Der Faktor Technik: die Brennstäbe im Visier.

Sicherheit

Alles unter Kontrolle

Fotos: Stefan Kubli

Tritt in einer Schweizer Kernanlage eine Störung auf, schalten sie sich garantiert ein: die Mitarbeitenden des Eidgenössischen Nuklearsicherheitsinspektorats ENSI. Die Skala reicht von 0 bis 7 und gibt – ähnlich wie bei einem Erdbeben – an, wie gravierend ein Vorkommnis ist. Doch gemäss INES (internationale Ereignisskala) ist die Schweiz ein wunderbar sicheres Land, was seine Kernanlagen betrifft. Ein einziges Ereignis bewertete das ENSI 2009 mit einer 2, eines mit einer 1. 24 weitere Vorkommnisse wurden mit 0 bewertet. Für die Bevölkerung bestand in keinem Fall irgendeine Gefahr. Das ENSI vergibt den Schweizer Kernanlagen nicht von ungefähr das Prädikat «Sicher». Und seinem Urteil darf man vertrauen, denn die nationale Aufsichts­ behörde mit Sitz in Brugg AG ist eine unabhängige, öffentlich-rechtliche Anstalt (ähnlich wie die Suva) und direkt dem Bundesrat unterstellt. Rund um die Uhr wacht das ENSI darüber, dass die Betreiberunternehmen Axpo, BKW und Alpiq ihre Verantwortung für den sicheren Betrieb wahrnehmen und die Anlagen in einem einwandfreien Zustand halten. Dazu führt es über 300 Inspektionen pro Jahr durch und betreibt das eigene Messnetz MADUK. Dieses misst die Dosisleistung an den Standorten der Kernkraftwerke.

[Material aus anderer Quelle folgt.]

-- ==== Sys2Proof/Config.lean ====
section
/-! DEFINITION. What one device fixes and the spec leaves open: constants without a value.  Nothing in
Lean can evaluate one or prove a value of it; each is named in the assumption log. -/
namespace Sys2Proof.Config

/-- The device's own numbers, by place: 0 vendor ID, 1 revision and 2 serial number of 0x1018, 3 PCI
vendor ID (R91, R409). -/
opaque deviceNumber : Nat → Nat
/-- The device's base MAC address (R87). -/
opaque baseMac : Nat
/-- The silicon revision in IDCODE, and Novymal's JEDEC manufacturer identity there: not stated (R509, log 56). -/
opaque siliconRevision : Nat
opaque jedecIdentity : Nat
/-- The code of a JTAG instruction, 0 BYPASS, 1 IDCODE, 2 boundary scan, 3 a test instruction, and how many bits an
instruction has, less 2: IEEE 1149.1 leaves both to the device (R509, log 56). -/
opaque jtagCode : Nat → Nat
opaque jtagLength : Nat
/-- Number of boundary cells, and what cell `n` captures of its ball's level; bits and contents of a test instruction's
data register: not stated (R509, log 56). -/
opaque boundaryCells : Nat
opaque boundaryLevel : Nat → Bool
opaque testBits : Nat
opaque testData : Nat → Bool
/-- The MAC address of the management Ethernet: no entry gives one (R413, log 56). -/
opaque mgmtMac : Nat
/-- INDEX and SUB in the header of an EVENT datagram, as index * 256 + sub: not stated (R416, log 34). -/
opaque eventEntry : Nat
/-- Parameter B of RIGHTS_DROPPED and SESSION_CLOSED at a reset: their causes name none (R404, log 49). -/
opaque resetCause : Nat
/-- What a read of MB_GO gives: not stated (R418, log 34). -/
opaque goReads : Nat
/-- The silicon revision that 0x1009 reads (R409). -/
opaque hwVersion : List Byte
/-- The dictionary revision that 0x100A reads (R409). -/
opaque swVersion : List Byte
/-- The random source: draw number `n`, byte `k` (R402, R441, R282). -/
opaque randomByte : Nat → Nat → Byte
/-- The work rate of FAB that follows from a demand, both in 1/24 layer-samples/s: the spec gives no
formula for the flit traffic of R38 (log 3). -/
opaque fabricWork : Nat → Nat
/-- The target pace of FAB in Q16.16 that follows from a demand: not stated (log 3). -/
opaque fabTarget : Nat → Nat
/-- Power in mW of one more U-lane, D-lane, port or DRAM channel on the rails outside the adaptive islands, by kind: not
stated (R40, log 3). -/
opaque linkPower : Nat → Nat
/-- By how many 5 mV steps an AVS loop raises the voltage for a ring pace and a target, less 1; at most 8
steps are taken (R34, log 4). -/
opaque avsRaise : Nat → Nat → Nat
/-- Number in bits 7:0 of a management interface in events: 0 the management Ethernet, 1 PMBus; the spec
numbers only CAN (R92, log 5). -/
opaque interfaceNumber : Nat → Nat
/-- Power in mW of a background work of Table 2.7 while it runs: not stated (log 3). -/
opaque backgroundPower : Nat → Nat
/-- Whether a number that is not whole is rounded up, where the spec states no rounding; by place, numerator and
denominator.  Places: 1 3D LUT, 2 gamut matrix, 3 key luma, 4 displaced reads, 5 step 1 of R173, 6 leakage factor,
7 the smoothed frame time, 8 pre-decimation, 9 a gain in a ramp or crossfade, 10 a sample under a gain, 11 a sample
narrowed to fewer bits, 12 an entry of a curve, 13 a coefficient of a fixed bank, 14 a coefficient of BT.2087, 15 a gain in
dB, 16 a gain of an equal-power crossfade (log 6). -/
opaque roundUp : Nat → Int → Nat → Bool
/-- Byte `i` of root `k`, 1 ROOT-P, 2 ROOT-F, 3 ROOT-S: per-device random values of 32 bytes that nothing reads out (R436,
log 30). -/
opaque rootByte : Nat → Nat → Byte
/-- ST 2110-20 packets that an IP video frame of so many pixels takes: the spec gives no packet size (R246, log 39). -/
opaque ipPackets : Nat → Nat
/-- Whether a head is opaque, so that its P32D buffer takes alpha 0b11: the spec does not say which heads are
(R8, R212, log 60). -/
opaque opaqueHead : Nat → Bool
/-- Total lines of an input's raster for its active lines: the descriptor gives the active ones only, and
R106 measures in line periods (log 9). -/
opaque totalLines : Nat → Nat
/-- What a write-back buffer holds after its composition was discarded, by draw and byte (R210, log 10). -/
opaque discardedByte : Nat → Nat → Byte
/-- Whether a value halfway between two codes rounds up, by place, numerator and denominator: the spec says
"to nearest" (R244, log 6). -/
opaque tieUp : Nat → Int → Nat → Bool

/-- Whether a raster, by active and total pixels and lines and its frame period as a fraction, is one that the
single-link SDI mappings define at an SDI_RATE code: the standards are named, not restated (R245, log 12). -/
opaque sdiRaster : Nat → Nat → Nat → Nat → Nat → Nat → Nat → Bool

/-- Packets that the receive buffer of an IP input holds out of order, by RX_TIMING: not stated (R96, log 70). -/
opaque receiveBuffer : Nat → Nat
/-- Whether the receive buffer of an input with RX_TIMING 0 overflows at a packet that a type W sender sends in a burst, by
time and sequence number: it may (R96, log 70). -/
opaque bufferOverflows : Nat → Nat → Bool
/-- Whether lines lost from a LOCKED frame show HOLE whatever NOT_READY says, as R206 has it, or as the policy directs, as
R110 has it: the two rules differ (log 70). -/
opaque lostLinesHole : Bool
/-- Whether CHANNEL_STATE shows a lost channel whose group still rebuilds its data as 2 rebuilding or as 3 lost: no rule says
(R359, R374, log 72). -/
opaque rebuildingShown : Nat → Bool

/-- The CRC-32 computed over an Overcoat image with an uncorrectable word, by image and time: what the word reads as is not
stated (R229, R351, log 72). -/
opaque faultCrc : Nat → Nat → Nat

/-- The fixed 4-tap filter that interpolates chroma at ingest, by transport and the four neighbours: its
coefficients are not stated (R100, log 20). -/
opaque chromaFilter : Nat → List Nat → Nat

/-- What CALIB carries as entry `i` of the curve of a tile that names no curve: not stated (R286, log 23). -/
opaque noCurve : Nat → Nat
/-- Address that CONTROL to a tile takes where no entry in force names that tile on the port: not stated (R266,
R286, log 23). -/
opaque unknownMac : Nat → Nat

/-- How long in ns a change holds CLK_OUT low, by pin and time: at most 10 µs, which the model keeps to (R309, log 24). -/
opaque clkHold : Nat → Nat → Nat
/-- The filtered PTP offset in ns from its last value and a sample: the filter is not stated (R293, R295, log 24). -/
opaque ptpFilter : Int → Int → Int

/-- What a saved copy takes beyond the bytes of its tables, for so many scalars, table entries and runs of equal
pixels: R406 gives no layout (log 32). -/
opaque copyOverhead : Nat → Nat → Nat → Nat
/-- MRAM writes that a sector has had by the checkpoint of a number: R465 counts them, and no rule says where in MRAM a
structure lies (log 31). -/
opaque sectorWrites : Nat → Nat → Nat

end Sys2Proof.Config
end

Das ENSI überwacht allerdings nicht bloss die bestehenden Kernanlagen, sondern spielt auch eine wichtige Rolle bei der sicherheitstechnischen Überprüfung und Beurteilung neuer Anlagen wie dem Tiefenlager der Nagra oder den geplanten ErsatzKernkraftwerken. Das Bewilligungsverfahren stützt sich wesentlich auf die Gutachten des ENSI ab. mf www.ensi.ch

Der rote Knopf: Seine Betätigung würde im Ernstfall das Herunterfahren des Kraftwerks auslösen.

Eine Frage

Ulrich Schmocker, welches Zeugnis stellen Sie den Schweizer Betreiberunternehmen von Kernkraftwerken aus? «Die Sicherheit der schweizerischen Kernkraftwerke ist im internationalen Vergleich gut. Das bestätigt das ENSI alljährlich in seinem Aufsichtsbericht. Die Zahl der Vorkommnisse ist gering. Trotzdem verlangt das ENSI von allen Betreibern ein ständiges Hinterfragen der Sicherheit der Anlage, um weitere Verbesserungen zu identifizieren und umzusetzen. Dies betrifft nicht nur die technischen Aspekte, sondern auch Fragen der Ausbildung des Betriebspersonals und der Optimierung der Organisationsstruktur. Die Sicherheit stützt sich auf drei Pfeiler: Mensch, Technik und Organisation. Diese drei Pfeiler müssen jeder für sich und alle zusammen einen hohen Stand haben und ständig verbessert werden, damit die Anlage insgesamt sicher betrieben werden kann.» Dr. Ulrich Schmocker ist Direktor des ENSI. Er tritt Ende August altershalber zurück. Seine Nachfolge tritt Dr. Hans Wanner an.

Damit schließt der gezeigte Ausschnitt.